Publié le 23 novembre 2007 par Laura Dove

Nous sortîmes sous les nuages, que le bonheur parait à mes yeux d'une douceur cotonneuse. J'aimais la brume qui nous enveloppait, j'aimais les vestiges flamboyants de l'automne, j'aimais les effluves des étables charriées par la brise, et plus que tout, j'aimais Eléonor. Les yeux de ma mie brillaient dans la pénombre, joyaux étincelants dans leur écrin de cils. Elle réclama de voir ma vitesse, et je lui fis traverser les champs plus vite que le vent; elle voulut constater ma force, et je soulevai pour elle troncs d'arbre et rochers. Son rire cristallin résonnait entre les collines et je louai le Ciel que nulle âme aventureuse ne rôdât à cette heure. Je flottais dans une mer de béatitude que rien ne pouvait assécher. Enfin, nous retournâmes à sa chambre et conversâmes jusqu'à ce que l'approche de l'aube me chassât.

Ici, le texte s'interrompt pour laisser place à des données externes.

/-- The governor is at a level: the tasks of R520 pause from THROTTLE on. -/
def Dev.setThermal (d : Dev) (l : Nat) : Dev :=
  (d.fs R.THERMAL_STATUS F.THERMAL_STATUS_LEVEL l).fsb R.BG_STATUS F.BG_STATUS_PAUSED (2 ≤ l)

/-- The governor enters WARN, THROTTLE and STOP, up to a level. -/
def Dev.thermalEnter (d : Dev) (l : Nat) : Dev :=
  let was := d.thermalLevel
  if l ≤ was then d else
  let d := d.setThermal l
  let d := if was < 1 then d.setFlag R.THERMAL_EVENT F.THERMAL_EVENT_WARN.lo 592 else d
  let d := if was < 2 && 2 ≤ l then d.setFlag R.THERMAL_EVENT F.THERMAL_EVENT_THROTTLE.lo 593 else d
  if 3 ≤ l then ((d.setFlag R.THERMAL_EVENT F.THERMAL_EVENT_STOP.lo 594).hsgAll 1).hostLegsOff else d

/-- THERMAL_WARN (R526). -/
def execThermalWarn (s : State) : Out := s.onDev fun d => d.thermalEnter 1

/-- THERMAL_THROTTLE (R526). -/
def execThermalThrottle (s : State) : Out := s.onDev fun d => d.thermalEnter 2

/-- THERMAL_STOP (R527). -/
def execThermalStop (s : State) : Out := s.onDev fun d => d.thermalEnter 3

/-- THERMAL_STOEN_HOLD: every ramp of the stop has ended (R527). -/
def execThermalStoenHold (s : State) : Out := s.onDev fun d =>
  if d.thermalLevel = 3 && d.stopsDone then (d.modSafety fun x => { x with thermal := true }).stoenA else d

/-- THERMAL_SHUTDOWN: a cold reset with cause 4, whose release latches the straps (R526). -/
def execThermalShutdown (straps : Straps) (s : State) : Out := s.onDev fun d => d.coldReset straps 4 0

/-- THERMAL_LEVEL_EXIT: the governor leaves its level for the next lower one; leaving STOP releases the STOEN_A gate (R526, R527). -/
def execThermalLevelExit (s : State) : Out := s.onDev fun d =>
  let l := d.thermalLevel
  if l = 0 || d.fb R.THERMAL_STATUS F.THERMAL_STATUS_SENSOR_FAIL then d else
  let d := d.setThermal (l - 1)
  if l = 3 then (d.modSafety fun x => { x with thermal := false }).stoenA else d

/-! ### Telemetry (R525, R526) -/

/-- The temperatures of a sample, in 1/16 °C. -/
def tempsOf (t : Telemetry) : List Int := [t.t0, t.t1, t.t2, t.t3, t.t4, t.t5].map BitVec.toInt

/-- A number goes to its place in a rising list. -/
def insertUp (v : Int) (l : List Int) : List Int :=
  match l with
  | [] => [v]
  | w :: r => if v ≤ w then v :: w :: r else w :: insertUp v r

/-- Twice the median of six numbers: the sum of the middle two. -/
def median2 (l : List Int) : Int :=
  let s := l.foldr insertUp []
  s.getD 2 0 + s.getD 3 0

/-- The range of a rail in mV (R525, R539): VDD, VDDM, VDD18, VIO33, then the group supplies. -/
def railRange (k : Nat) : Nat × Nat :=
  [(776, 824), (873, 927), (1710, 1890), (3135, 3465)].getD k (19200, 30000)

/-- A rail's voltage is shown; out of its range in three samples running it sets its bit and raises source 595 (R525). -/
def Dev.railSample (d : Dev) (k : Nat) : Dev :=
  let v := d.fg (R.TELEM_VOLT k) F.TELEM_VOLT_MV
  let n := if (railRange k).1 ≤ v && v ≤ (railRange k).2 then 0 else min 3 (tabGet d.bg.rail k + 1)
  let d := d.modBg fun b => { b with rail := tabSet b.rail k n }
  if n = 3 then d.setFlag R.TELEM_EVENT k 595 else d

/-- The temperatures of a sample (R525, R526): each sensor's reading and largest, which are valid, and TJ; fewer than three valid ones act
as 125 °C.  Without a valid sensor TJ is a free value. -/
def Dev.tempSample (d : Dev) (t : List Int) : Dev :=
  let m := median2 t
  let ok (k : Nat) : Bool := (2 * t.getD k 0 - m).natAbs ≤ 320
  let valid := (List.range 6).filter ok
  let d := d.each (List.range 6) fun d k =>
    let v := t.getD k 0
    let d := d.fs (R.TELEM_TEMP k) F.TELEM_TEMP_TEMP (ofS 16 v)
    d.fs (R.TELEM_TEMP k) F.TELEM_TEMP_MAX (ofS 16 (max v (d.fgS (R.TELEM_TEMP k) F.TELEM_TEMP_MAX)))
  let st := R.THERMAL_STATUS
  let was := d.fg st F.THERMAL_STATUS_VALID
  let now := valid.foldl (fun n k => n + 2 ^ k) 0
  let d := if (List.range 6).any fun k => was.testBit k && !now.testBit k then d.fsb R.THERMAL_EVENT F.THERMAL_EVENT_SENSOR true else d
  let tj := match valid with
    | [] => (Config.freeWord d.fresh).toNat
    | k :: r => ofS 16 (r.foldl (fun m j => max m (t.getD j 0)) (t.getD k 0))
  let d := ((d.nextFresh.fs st F.THERMAL_STATUS_VALID now).fs st F.THERMAL_STATUS_TJ tj).fsb st F.THERMAL_STATUS_SENSOR_FAIL (valid.length < 3)
  if valid.length < 3 then d.thermalEnter 3 else d

/-- The largest lane load and issue delay of each lane (R525). -/
def Dev.loadSample (d : Dev) : Dev :=
  d.each (List.range 4) fun d n =>
    let load := d.fg (R.CE_LANE_LOAD n) F.CE_LANE_LOAD_LAST
    let dly := (laneAxes n).foldl (fun m a => max m (d.fg (R.CE_AX_DELAY a) F.CE_AX_DELAY_LAST)) 0
    d.modBg fun b => { b with maxLoad := tabMod b.maxLoad n (max load), maxDly := tabMod b.maxDly n (max dly) }

/-- The backup supply (R489): POWER_VOLT, BAK_OK, VBAK_LOW, the charger. -/
def Dev.backupSample (d : Dev) (t : Telemetry) : Dev :=
  let d := (d.fs R.POWER_VOLT F.POWER_VOLT_VAUX t.vaux.toNat).fs R.POWER_VOLT F.POWER_VOLT_VBAK t.vbak.toNat
  let d := d.fsb R.POWER_STATUS F.POWER_STATUS_VNAND_OK t.vnand
  let ok := 2400 + 100 * d.fg R.POWER_CFG F.POWER_CFG_BAK_MIN ≤ t.vbak.toNat
  let d := if d.fb R.POWER_STATUS F.POWER_STATUS_BAK_OK && !ok then d.vbakLow
    else (d.fsb R.POWER_STATUS F.POWER_STATUS_BAK_OK ok).armRegs
  d.chargeRegs

/-- TELEMETRY_SAMPLE: the millisecond's telemetry (R525). -/
def execTelemetrySample (t : Telemetry) (s : State) : Out := s.onDev fun d =>
  if d.dozing then d else
  let d := d.tempSample (tempsOf t)
  let volts := [t.vdd, t.vddm, t.vdd18, t.vio33]
  let d := d.each (List.range 4) fun d k => d.fs (R.TELEM_VOLT k) F.TELEM_VOLT_MV (volts.getD k 0).toNat
  let d := t.lplus.foldl (fun (d : Dev) x => d.fs (R.TELEM_VOLT (4 + x.1.val)) F.TELEM_VOLT_MV x.2.toNat) d
  ((d.each (List.range 10) Dev.railSample).loadSample).backupSample t

/-! ### The other tasks (R520–R522) -/

/-- WEAR_ACCOUNTING: each second the bank calibration ages, and every 10 minutes the budget is written to the journal SRAM (R191, R520). -/
def execWearAccounting (s : State) : Out := s.onDev fun d =>
  let d := d.each (List.range 4) fun d n => d.satInc (R.CFE_BANK_AGE n) F.CFE_BANK_AGE_CAL_AGE
  if d.throttled || d.dozing then d else
  d.modStore fun s =>
    if s.wearSec + 1 < 600 then { s with wearSec := s.wearSec + 1 } else { s with wearSec := 0, saved := some s.budget }

/-- ENCODER_LINE_HEALTH: a window of a port ends (R522): the edges that the filter of a MODE 1 port has rejected, or the spread in ns of
the delay of a MODE 3 port. -/
def execEncoderLineHealth (e : Fin 64) (glitch spread : Nat) (s : State) : Out := s.onDev fun d =>
  if d.throttled || d.dozing then d
  else if d.encMode e = 1 then (d.wr (R.BG_ENC e) 0).fs (R.BG_ENC e) F.BG_ENC_GLITCH (min 65535 glitch)
  else if d.encMode e = 3 then (d.wr (R.BG_ENC e) 0).fs (R.BG_ENC e) F.BG_ENC_DSPREAD (min 255 spread)
  else d

/-- LOGBOOK_COMPACTION: space is reclaimed in a partition, at the cost of the physical bytes of its moves (R485, R520). -/
def execLogbookCompaction (part : Fin 12) (bytes : Nat) (s : State) : Out := s.onDev fun d =>
  if d.throttled || d.dozing || !d.mounted || d.fb R.POWER_STATUS F.POWER_STATUS_PF_ACTIVE then d
  else (d.wearDraw bytes).partRegs part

Cinq nuits durant, nous nous retrouvâmes en secret, tantôt dans les ténèbres complices du jardin, tantôt dans le confort de ses appartements. Je ne l'abandonnais à contrecœur que pour mieux la retrouver le soir venu. Au cœur de la nuit, toutefois, je m'éclipsais afin de la laisser prendre un peu de repos -- et de satisfaire à mes sinistres besoins. Par prudence, je me nourrissais plus que nécessaire: le parfum de la peau de mon aimée m'enivrait trop pour ignorer mon angoisse d'y céder. Je vous ai déjà dit que la simple proximité d'un mortel éveille en nous le désir de son sang; mais quand s'y ajoute une attirance plus érotique, la tentation devient intolérable pour un jeune vampire. Cependant, ma volonté tint bon.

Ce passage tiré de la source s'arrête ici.